The Case Against Autodecode

Thu Jun 2 14:07:19 PDT 2016

On Thursday, 2 June 2016 at 20:52:29 UTC, ag0aep6g wrote:
> On 06/02/2016 10:36 PM, Andrei Alexandrescu wrote:
>> By whom? The "support level 1" folks yonder at the Unicode 
>> standard? :o)
>> -- Andrei
>
> Do they say that level 1 should be the default, and do they 
> give a rationale for that? Would you kindly link or quote that?

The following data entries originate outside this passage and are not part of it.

/-- Take an empty marker in place of every transfer and grant still awaited from member x in the course that runs. The counters are
those of the package's own instances of the same kinds: every member runs one template (log entry 32). -/
def State.standIns (s : State) (covered : Bool) (x : Nat) (sender : Node) : State :=
  let st := s.streamOf covered
  let course := st.course
  let odd := oddOf course
  let me := (s.indexIn covered (s.streamNode covered)).getD 0
  let t := s.templ covered odd
  t.all.foldl (fun (u : State) i =>
    let d := i.2.1
    match d.kind.toNat with
    | 0x06 =>
      if d.p0.toNat ≠ me then u
      else (List.range d.p3.toNat).foldl (fun v k =>
        match holderSlot (v.tableRow covered odd d.h3 i.2.2 (d.p2.toNat + k)) me with
        | none => v
        | some slot =>
          let m : ExpertMsg := {
            course := course, inst := BitVec.ofNat 20 i.1, layer := t.layerOf (handleOf d.h0 i.2.2), expert := slot, source := BitVec.ofNat 6 x
            counter := BitVec.ofNat 18 (d.p1.toNat + slot), rows := [] }
          if v.eng.staged.any (fun y => y.1 == covered && y.2.course == course && y.2.layer == m.layer && y.2.expert == slot && y.2.source == m.source) then v
          else expertTransfer v covered sender m) u
    | 0x07 => if d.p0.toNat = x then
        u.standGrant covered course sender (arrivalNo (BitVec.ofNat 20 i.1) (t.layerOf (handleOf d.h1 i.2.2)) (64 + d.p2.toNat % 64)) d.p1.toNat else u
    | 0x1A => u.standGrant covered course sender (arrivalNo (BitVec.ofNat 20 i.1) 0 255) d.p0.toNat
    | 0x1B => if d.p0.toNat = 1 then u.standGrant covered course sender (arrivalNo (BitVec.ofNat 20 i.1) 0 255) d.p1.toNat else u
    | _ => u) s

/-- R449 on one stream. -/
def State.dropMember (s : State) (covered : Bool) (n : Node) : State :=
  match s.indexIn covered n with
  | none => s
  | some x =>
    let mask := s.cnum covered O.holderAvailable
    let s := if bit mask x then s.setCnum covered O.holderAvailable (mask - 2 ^ x) else s
    let st := s.streamOf covered
    let s := s.setStream covered { st with members := st.members &&& ~~~ (BitVec.ofNat 64 (2 ^ x)) }
    let hit := (st.placedOn.filter (fun p => p.2 == x)).map (·.1)
    let s := if st.running then (s.standIns covered x n).endSessions (fun k y => y.covered == covered && hit.contains k) 0x21 else s
    s.planNext covered

/-- SHARD_DOWN for a node. -/
def shardDown (s : State) (node : Node) : State :=
  let s := (s.icxEvent 0x004).dropMember false node
  if s.pkg.st == .covering then s.dropMember true node else s

/-- STALL_LIMIT on a member that has sent neither a marker for the previous course nor a REJOIN (R450). -/
def stallLimit (s : State) (member : Node) : State :=
  let stalled := fun (covered : Bool) =>
    let st := s.streamOf covered
    st.running && decide (Tick.since s.clk.tick st.startT ≥ s.num O.stallLimit) && (s.needed covered).contains member &&
      !st.markers.any (fun m => m.node == member && m.course + 1 == st.course) && !st.rejoins.contains member
  let s' := if stalled false then s.dropMember false member else s
  if s.pkg.st == .covering && stalled true then s'.dropMember true member else s'

/-! ## Restore (R452) -/

/-- A write of 1 to RESTORE_START. -/
def State.restoreWrite (s : State) : Nat × State :=
  match s.mir.covered with
  | none => (Err.state, s)
  | some n =>
    let p := s.port 18
    let held := s.lnk.aliases.any (fun a => a.1 == n)
    if s.pkg.st ≠ .covering then (Err.state, s)
    else if !(p.st == .active && p.peerPhase == 2 && held) then (Err.noTwin, s)
    else
      let c := s.liveCopy
      let parts := c.mirrored.partSizes
      let s := s.setMirror .restoring
      let s := { s with mir := { s.mir with
        restore := some { step := 1, epoch := c.epoch, digest := c.digest, own := parts.1, twin := parts.2, total := (parts.1 + parts.2) / 256 } } }
      let b := s.lnk.plumb
      let standby := match b.standby with | some x => x.toNat * 16384 | none => 32
      let w := payload96 [(b.tag.toNat, 48), (s.clk.master.toNat, 31), (standby, 0), (s.clk.epoch.toNat, 6)]
      (Err.ok, s.sendCtl 18 ctFabric w)

/-- The granule after one: the own part first. -/
def Restore.after (r : Restore) (part : Bool) (off : Nat) : Option (Bool × Nat) :=
  if !part && decide (off + 256 < r.own) then some (false, off + 256)
  else if !part then (if r.twin > 0 then some (true, 0) else none)
  else if off + 256 < r.twin then some (true, off + 256) else none

/-- A segment as it is read back out of a part, n bytes at an address: the chunk it was relocated from. -/
def State.segmentAt (s : State) (at_ n : Nat) (l : TemplateLayout) (base size : Nat) : Segment :=
  { bytes := mapAddrs l (s.hbmGet at_ n).1 (unrelocate base size), lay := l }

/-- Slot 0 is filled: its templates are read back out of its own part, and it becomes READY, or LIVE under R324 (10). -/
def State.restoreCopy (s : State) (r : Restore) : State :=
  let c := s.wts.k0
  let l := r.lay
  let own := s.areaBase c.own
  let at_ := own + ({ c with placed := l.placed } : Copy).templateBase
  let len := fun (x : Option (Nat × TemplateLayout)) => (x.map (·.1)).getD 0
  let c := { c with
    st := (if s.hasLive then .ready else .live : CopyState), placed := l.placed, vocab := l.vocab, layers := l.layers, geometry := l.geometry
    draftLayers := l.draftLayers, draftGeometry := l.draftGeometry
    ownSeg := l.own.map (fun x => s.segmentAt at_ x.1 x.2 own r.own)
    draftSeg := l.draft.map (fun x => s.segmentAt (at_ + len l.own) x.1 x.2 own r.own)
    twinSeg := l.twin.map (fun x => s.segmentAt (at_ + len l.own + len l.draft) x.1 x.2 (s.areaBase c.twin) r.twin) }
  { s with wts := { s.wts with k0 := s.withTemplates c } }

/-- Ask for a granule. -/
def State.askGranule (s : State) (r : Restore) (g : Bool × Nat) : State :=
  s.sendM (.twinFetch r.epoch g.1 (s.areaBase s.wts.k0.own) (s.areaBase s.wts.k0.twin) g.2)

/-- The package takes up its own identity's sessions, hods and course numbering (R452 step 6). -/
def State.takeBack (s : State) (course : W64) : State :=
  let m := s.mir.restored
  let s := { s with mir := { s.mir with restored := {}, restoring := [] } }
  let s := m.nums.foldl (fun t e => { t with dict := { t.dict with nums := SMap.set (dfltOf e.1) t.dict.nums e.1 e.2 } }) s
  let s := (List.range 64).foldl (fun t h => t.importHod h m.sched) s
  let s := s.setNum O.acctIndex (u64 m.sched (16 + 512))
  let s := m.sessions.foldl (fun (t : State) e =>
    if e.2.st = SessState.free then t
    else
      let p := t.houseSession { e.2 with covered := false }
      let x := p.1
      (((p.2.putSession e.1 x).putStrip e.1 x.strip).pokePages x.main).pokePages x.draft) s
  let s := (s.transition .serving).icxEvent 0x003
  let s := s.setStream false { s.crs.own with course := course, fresh := false, closeT := s.clk.tick, members := BitVec.allOnes 64, sincePause := 100 }
  ((s.newWindow false).prepare false (course + 1) (s.slotFor s.clk.tick)).planNext false

/-- RESTORE at the package being restored. -/
def restore (s : State) (m : RestoreMsg) : State :=
  match m with
  | .header epoch digest own twin lay =>
    let r : Restore := { step := 2, epoch := epoch, digest := digest, own := own, twin := twin, lay := lay, total := (own + twin) / 256 }
    let free := s.freeAreas
    let a := s.roomy free own
    let b := s.roomy (free.filter (fun i => some i != a)) twin
    let s := { s with
      wts := { s.wts with k0 := { st := .loading, epoch := epoch, digest := digest, own := a, twin := b } }
      mir := { s.mir with restore := some r } }
    if r.total = 0 then s.restoreCopy r else s.askGranule r (if own > 0 then (false, 0) else (true, 0))
  | .granule part off bytes =>
    match s.mir.restore with
    | none => s
    | some r =>
      let base := s.areaBase (if part then s.wts.k0.twin else s.wts.k0.own)
      let s := s.hbmPut (base + off) (fit 256 bytes) (mkTag s.oddNow 0)
      let r := { r with fetched := r.fetched + 1 }
      let s := { s with mir := { s.mir with restore := some r } }
      match r.after part off with
      | some g => s.askGranule r g
      | none => s.restoreCopy r
  | .image r => { s with mir := { s.mir with restoring := s.mir.restoring ++ [r] } }
  | .imageClose c =>
    let l := s.mir.restoring
    let s := { s with mir := { s.mir with restoring := [] } }
    if MirrorCloseRec.ok c l then
      let a := l.foldl (fun (a : State × MirrorImage) r => a.1.applyRecord a.2 r false) (s, s.mir.restored)
      ({ a.1 with mir := { a.1.mir with restored := a.2 } }).send s.twinNode (.mirrorAck c.course)
    else s
  | .handback course =>
    match s.mir.restore with
    | none => s
    | some r => ({ s with mir := { s.mir with restore := some { r with handback := some s.clk.tick, lastAck := s.clk.tick } } }).takeBack course

/-- HANDBACK_QUIET_END at the restored package: from here it serves requests to its identity (R452). -/
def handbackQuietEnd (s : State) : State :=
  match s.mir.restore with
  | none => s
  | some r =>
    if r.handback.isNone || decide (Tick.since s.clk.tick r.lastAck < 2 * s.num O.loadBound) then s
    else { s with mir := { s.mir with restore := none }, fab := { s.fab with readyAt := s.us } }

/-- TWIN_FETCH. A granule served to the package being restored counts towards its restore, and is carried as a RESTORE
packet (Table 13.1). -/
def twinFetch (s : State) (port : Port) (src : Node) (epoch : W32) (part : Bool) (ownBase twinBase off : Nat) : State :=
  match s.mir.st, s.mir.restore with
  | .restoring, some r =>
    match s.fetched port.val src epoch part ownBase twinBase off with
    | some g =>
      let r := { r with fetched := r.fetched + 1 }
      let t := { s.bump O.twinFetchesServed with mir := { (s.bump O.twinFetchesServed).mir with restore := some r } }
      ((t.setNum O.restoreProgress (if r.total = 0 then 1000 else Nat.min 1000 (r.fetched * 1000 / r.total))).sendM (.restore (.granule part off g)))
    | none => s.send src (.twinData none)
  | _, _ => s.serveFetch port.val src epoch part ownBase twinBase off

/-! ## The commands -/

/-- MIRROR. -/
def execMirror (r : MirrorRec) (s : State) : Host.Outcome State Fault Refusal :=
  .next (mirror s r)
/-- MIRROR_CLOSE. -/
def execMirrorClose (r : MirrorCloseRec) (s : State) : Host.Outcome State Fault Refusal :=
  .next (mirrorClose s r)
/-- MIRROR_ACK. -/
def execMirrorAck (course : W64) (s : State) : Host.Outcome State Fault Refusal :=
  .next (mirrorAck s course)
/-- BEAT_SEND. -/
def execBeatSend (s : State) : Host.Outcome State Fault Refusal :=
  .next (beatSend s)
/-- BEAT_LOSS. -/
def execBeatLoss (s : State) : Host.Outcome State Fault Refusal :=
  .next (beatLoss s)
/-- FAIL_NOTICE. -/
def execFailNotice (node : Node) (kind : Byte) (s : State) : Host.Outcome State Fault Refusal :=
  .next (failNotice s node kind)
/-- ALIAS_SET. -/
def execAliasSet (src failed : Node) (cover : Option Node) (seq : W32) (s : State) : Host.Outcome State Fault Refusal :=
  .next (aliasSet s src failed cover seq)
/-- ALIAS_ACK. -/
def execAliasAck (src : Node) (seq : W32) (s : State) : Host.Outcome State Fault Refusal :=
  .next (aliasAck s src seq)
/-- TAKEOVER_QUIET_END. -/
def execTakeoverQuietEnd (s : State) : Host.Outcome State Fault Refusal :=
  .next (takeoverQuietEnd s)
/-- COVERING_ENTER. -/
def execCoveringEnter (s : State) : Host.Outcome State Fault Refusal :=
  .next (coveringEnter s)
/-- REJOIN. -/
def execRejoin (identity : Node) (closed : W64) (members : W64) (s : State) : Host.Outcome State Fault Refusal :=
  .next (rejoin s identity closed members)
/-- SHARD_DOWN. -/
def execShardDown (node : Node) (s : State) : Host.Outcome State Fault Refusal :=
  .next (shardDown s node)
/-- STALL_LIMIT. -/
def execStallLimit (member : Node) (s : State) : Host.Outcome State Fault Refusal :=
  .next (stallLimit s member)
/-- RESTORE. -/
def execRestore (m : RestoreMsg) (s : State) : Host.Outcome State Fault Refusal :=
  .next (restore s m)
/-- HANDBACK_QUIET_END. -/
def execHandbackQuietEnd (s : State) : Host.Outcome State Fault Refusal :=
  .next (handbackQuietEnd s)
/-- TWIN_FETCH. -/
def execTwinFetch (port : Port) (src : Node) (epoch : W32) (part : Bool) (ownBase twinBase off : Nat) (s : State) : Host.Outcome State Fault Refusal :=
  .next (twinFetch s port src epoch part ownBase twinBase off)
/-- BEAT. -/
def execBeat (tick : Tick) (body : BeatBody) (s : State) : Host.Outcome State Fault Refusal :=
  .next (beat s tick body.state.toNat body.ranges body.cover)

The level 2 support description noted that it should be opt-in 
because its slow.
Arguably it should be easier to operate on code units if you know 
its safe to do so, but either always working on code units or 
always working on graphemes as the default seems to be either too 
broken too often or too slow too often.

Now one can argue either consistency for code units (because then 
we can treat char[] and friends as a slice) or correctness for 
graphemes but really the more I think about it the more I think 
there is no good default and you need to learn unicode anyways. 
The only sad parts here are that 1) we hijacked an array type for 
strings, which sucks and 2) that we dont have an api that is 
actually good at teaching the user what it does and doesnt do.

The consequence of 1 is that generic code that also wants to deal 
with strings will want to special-case to get rid of 
auto-decoding, the consequence of 2 is that we will have tons of 
not-actually-correct string handling.
I would assume that almost all string handling code that is out 
in the wild is broken anyways (in code I have encountered I have 
never seen attempts to normalize or do other things before or 
after comparisons, searching, etc), unless of course, YOU or one 
of your colleagues wrote it (consider that checking the length of 
a string in Java or C# to validate it is no longer than X 
characters is often done and wrong, because .Length is the number 
of UTF-16 code units in those languages) :o)

So really as bad and alarming as "incorrect string handling" by 
default seems, it in practice of other languages that get used 
way more than D has not prevented people from writing working 
(internationalized!) applications in those languages.
One could say we should do it better than them, but I would be 
inclined to believe that RCStr provides our opportunity to do so. 
Having char[] be what it is is an annoying wart, and maybe at 
some point we can deprecate/remove that behaviour, but for now Id 
rather see if RCStr is viable than attempt to change semantics of 
all string handling code in D.